Tidak berapa lama perjalanan dari stasiun kamipun sampai di rumah orang tua Ayos. Saya begitu senang menginjakkan kaki dirumah Ayos. Ibu Ayos mempersilahkan saya untuk masuk kedalam sungguh sungguh indah bisa berada didalam keluarga Ayos. Malam itu Bapak Ayos sedang tugas ke Bandung. Jadi hanya Ibu saja yang dirumas ditemani Nondo. Adik Ayos Paling kecil yang mempunyai kesenangan Grafity dan design. Setelah salam pembuka dengan Ibu, saya dipersilahkan menempati kamar paling depan. Saya pun memindahkan ransel saya kemudian membersihkan diri karena sudah 2 hari belum membilas badan ini.

Malam itu setelah mandi saya disuguhkan Mie Rebus serta Kopi Hangat, alhamdulilah begitu nikmatnya Mie Rebus dan Kopi Hangat buatan ibu. Disela-sela makan Ibu pun bercerita tentang Bapak yang sering bepergian keluar kota untuk menjalankan tugasnya sebagai peneliti di Pusat Penelitian Kopi. Mungkin ini juga yang membuat Ayos mencintai traveling.

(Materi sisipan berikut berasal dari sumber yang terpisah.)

/-- The case split on `result` that ends AwaitReadout (R314). -/
def collectReadout (s : Word) : Prog ReadoutResult :=
  if bits s 4 4 = 1#4 then
    .rd .roFrameCount fun n =>
    .rd .roWordCount fun wc =>
    .rdb .roData wc.toNat fun ws =>
    .rdb .roFrameOffs n.toNat fun fo => .ret ⟨.ok, n.toNat, ws, fo⟩
  else if bits s 4 4 = 2#4 then .ret (ReadoutResult.empty .roFailed)
  else if bits s 4 4 = 3#4 then .ret (ReadoutResult.empty .roDecode)
  else if bits s 4 4 = 4#4 then .ret (ReadoutResult.empty .roCount)
  else .ret (ReadoutResult.empty .hwError)

/-- `AwaitReadout()` with the polls left (R314): the host's own bound ends in an ROE.RESET. -/
def awaitReadout : Nat → Prog ReadoutResult
  | 0 => .command .roeReset (.ret (ReadoutResult.empty .roFailed))
  | left + 1 =>
    .rd .roStat fun s =>
      if bits s 16 1 = 0#1 then collectReadout s else .sleep (awaitReadout left)

/-- `SEQ.READAVAILABLE` (R315). -/
def seqReadavailable (hp : HostParams) : Prog ReadoutResult := .command .roeReadav (awaitReadout hp.roPollMax)

/-- `SEQ.READEXACTLY(n, rateHz)` (R316). R316 says of a request refused with E_RO_OVF that it is seen as result NONE;
after an earlier finished request R245 leaves the unit unchanged, so its result and words are what AwaitReadout then
finds. The expansion and R245 are followed (DEDUCED; notes/assumptions/21.md). -/
def seqReadexactly (hp : HostParams) (n : BitVec 28) (rateHz : Nat) : Prog ReadoutResult :=
  .wr .roTimeoutPolls (hp.roTimeout n rateHz) <|
  .wr .roCtrl (rcWord n 3#4) <|
  awaitReadout hp.roPollMax

/-- The readout configuration, ROE.RESET last (R317). -/
def seqConfigureReadout (cnfg trigCnfg evsizeCnfg : Word) : Prog SeqOutcome :=
  .wr .roCnfg cnfg <|
  .wr .roTrigCnfg trigCnfg <|
  .wr .roEvsizeCnfg evsizeCnfg <|
  .command .roeReset (.ret .ok)

/-! ## The whole run -/

/-- One batch of the chip configuration, with what R294 leaves to the caller: whether it is read back, and by which
predicate a reply matches. -/
structure WriteBatch where
  items  : List WriteItem
  verify : Bool
  eq     : Word → Word → Bool

/-- One group to tune, with the arguments of its SEQ.TUNEGROUP (R309). -/
structure GroupPlan where
  hybrid : Nibble
  chip   : Nibble
  family : Family
  plen   : Byte
  pat    : Byte
deriving DecidableEq, Repr

/-- What a run start needs (R320): every argument its sequences leave to the caller. -/
structure RunPlan where
  chips      : List ChipDesc
  batches    : List WriteBatch
  groups     : List GroupPlan
  cnfg       : Word
  trigCnfg   : Word
  evsizeCnfg : Word

/-- Stages one after another, ending at the first outcome that is not S_OK (R320; 60_exceptions.md R338). -/
def runStages : List (Prog SeqOutcome) → Prog SeqOutcome
  | [] => .ret .ok
  | p :: ps => p.bind fun o => if o ≠ .ok then .ret o else runStages ps

/-- The order of a run start (R320, 70_reset_and_hazards.md R376, R379): any outcome but S_OK prevents it
(notes/assumptions/22.md). -/
def seqRunStart (hp : HostParams) (plan : RunPlan) : Prog SeqOutcome :=
  runStages <|
    [seqConfigure plan.chips, seqOptlock hp]
      ++ plan.batches.map (fun b => seqWritev hp b.items b.verify b.eq)
      ++ plan.groups.map (fun g => seqTunegroup hp g.hybrid g.chip g.family g.plen g.pat)
      ++ [seqConfigureReadout plan.cnfg plan.trigCnfg plan.evsizeCnfg]

/-- One reading of a run (R320). -/
inductive ReadRequest where
  | available
  | exactly (n : BitVec 28) (rateHz : Nat)
deriving DecidableEq, Repr

/-- The sequence a reading is. -/
def seqRead (hp : HostParams) : ReadRequest → Prog ReadoutResult
  | .available => seqReadavailable hp
  | .exactly n rateHz => seqReadexactly hp n rateHz

/-- Data-taking (R320): readings repeatedly, each the one `next` chooses from the results so far, until it chooses
none, a result is fatal (R290), or the given number is done. What to read next, and whether to go on after an outcome
that is not fatal, is the caller's. -/
def takeData (hp : HostParams) (next : List ReadoutResult → Option ReadRequest) :
    Nat → List ReadoutResult → Prog (List ReadoutResult)
  | 0, done => .ret done
  | left + 1, done =>
    match next done with
    | none => .ret done
    | some q =>
      (seqRead hp q).bind fun r =>
        if r.outcome.fatal = true then .ret (done ++ [r]) else takeData hp next left (done ++ [r])

/-- A whole run (R320, 70_reset_and_hazards.md R379): the run start and, when nothing prevents it, data-taking with at
most `bound` readings. -/
def seqRun (hp : HostParams) (plan : RunPlan) (next : List ReadoutResult → Option ReadRequest) (bound : Nat) :
    Prog (SeqOutcome × List ReadoutResult) :=
  (seqRunStart hp plan).bind fun o =>
    if o ≠ .ok then .ret (o, []) else (takeData hp next bound []).bind fun rs => .ret (.ok, rs)

end Sys2Proof.Machine
end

Malam semakin larut akhirnya saya pamit untuk merebahkan diri agar perjalanan besok saya mempunyai cukup stamina, Karena tujuan perjalanan besok kemungkinan akan membutuhkan tenaga dan stamina yang lumayan banyak.



***


Pagi hari menjelang, ternyata di Jember tidak seperti di Pekanbaru. Saya kaget ketika melihat ke jendela hari sudah terang padahal jam tangan saya masih menunjukan pukul 4.58. Pagi itu saya pertama kali merasakan udara Jawa Timur ada perasaan sangat senang dari dalam hati. Setelah membasuh muka Ayos mempersilahkan saya untuk kembali menikmati Kopi dan Roti. Sekali lagi Alhamdulillah J

Perjalanan hari ini adalah menuju kawah ijen menggunakan sepeda motor bersama Ayos Purwoaji, Aunurrahman Wibisono dan Irma Afifatul Aini. Sebuah perjalanan yang memberikan pengalaman baru bagi saya.


***
Pindah rumah ke Aunurrahman Wibisono setelah pulang dari Ijen

Setelah jum’at Aunurrahman Wibisono menjemput saya dari rumah Ayos Purwoaji. Hari ini saya pindah ke tempat Aunurrahman Wibisono. Hujan siang setelah jum’at membuat Jember menjadi dingin. Tujuan kami adalah Arjasa tempat orang tua Aunurrahman Wibisono. Disana saya tidur dikamar bersebelahan dengan Aunurrahman Wibisono, saya dibuatkan Seduhan Markisah hangat. Saya senang sekali J

Malam segera menjelang saat mentari hilang dari peredaran, mungkin waktunya bagi matahri menerangi bumi lain. Setelah hujan siang hari, malam ini Jember kelihatan begitu cerah. Saya diajak keliling kota Jember untuk menikmati beberapa kuliner kota Jember. Tujuan utama adalah STMJ dibawah jembatan jalan sultan agung.. Tempat santai yang begitu saya suka, persis di tepi lalu lalang kota Jember. Di Pekanbaru pun saya sangat senang untuk duduk dan menikmati jajanan pinggir jalan. Entah mengapa ada kepuasan tersendiri saat menikmati jajanan pinggir jalan diantara kerlap kerlip lampu kota.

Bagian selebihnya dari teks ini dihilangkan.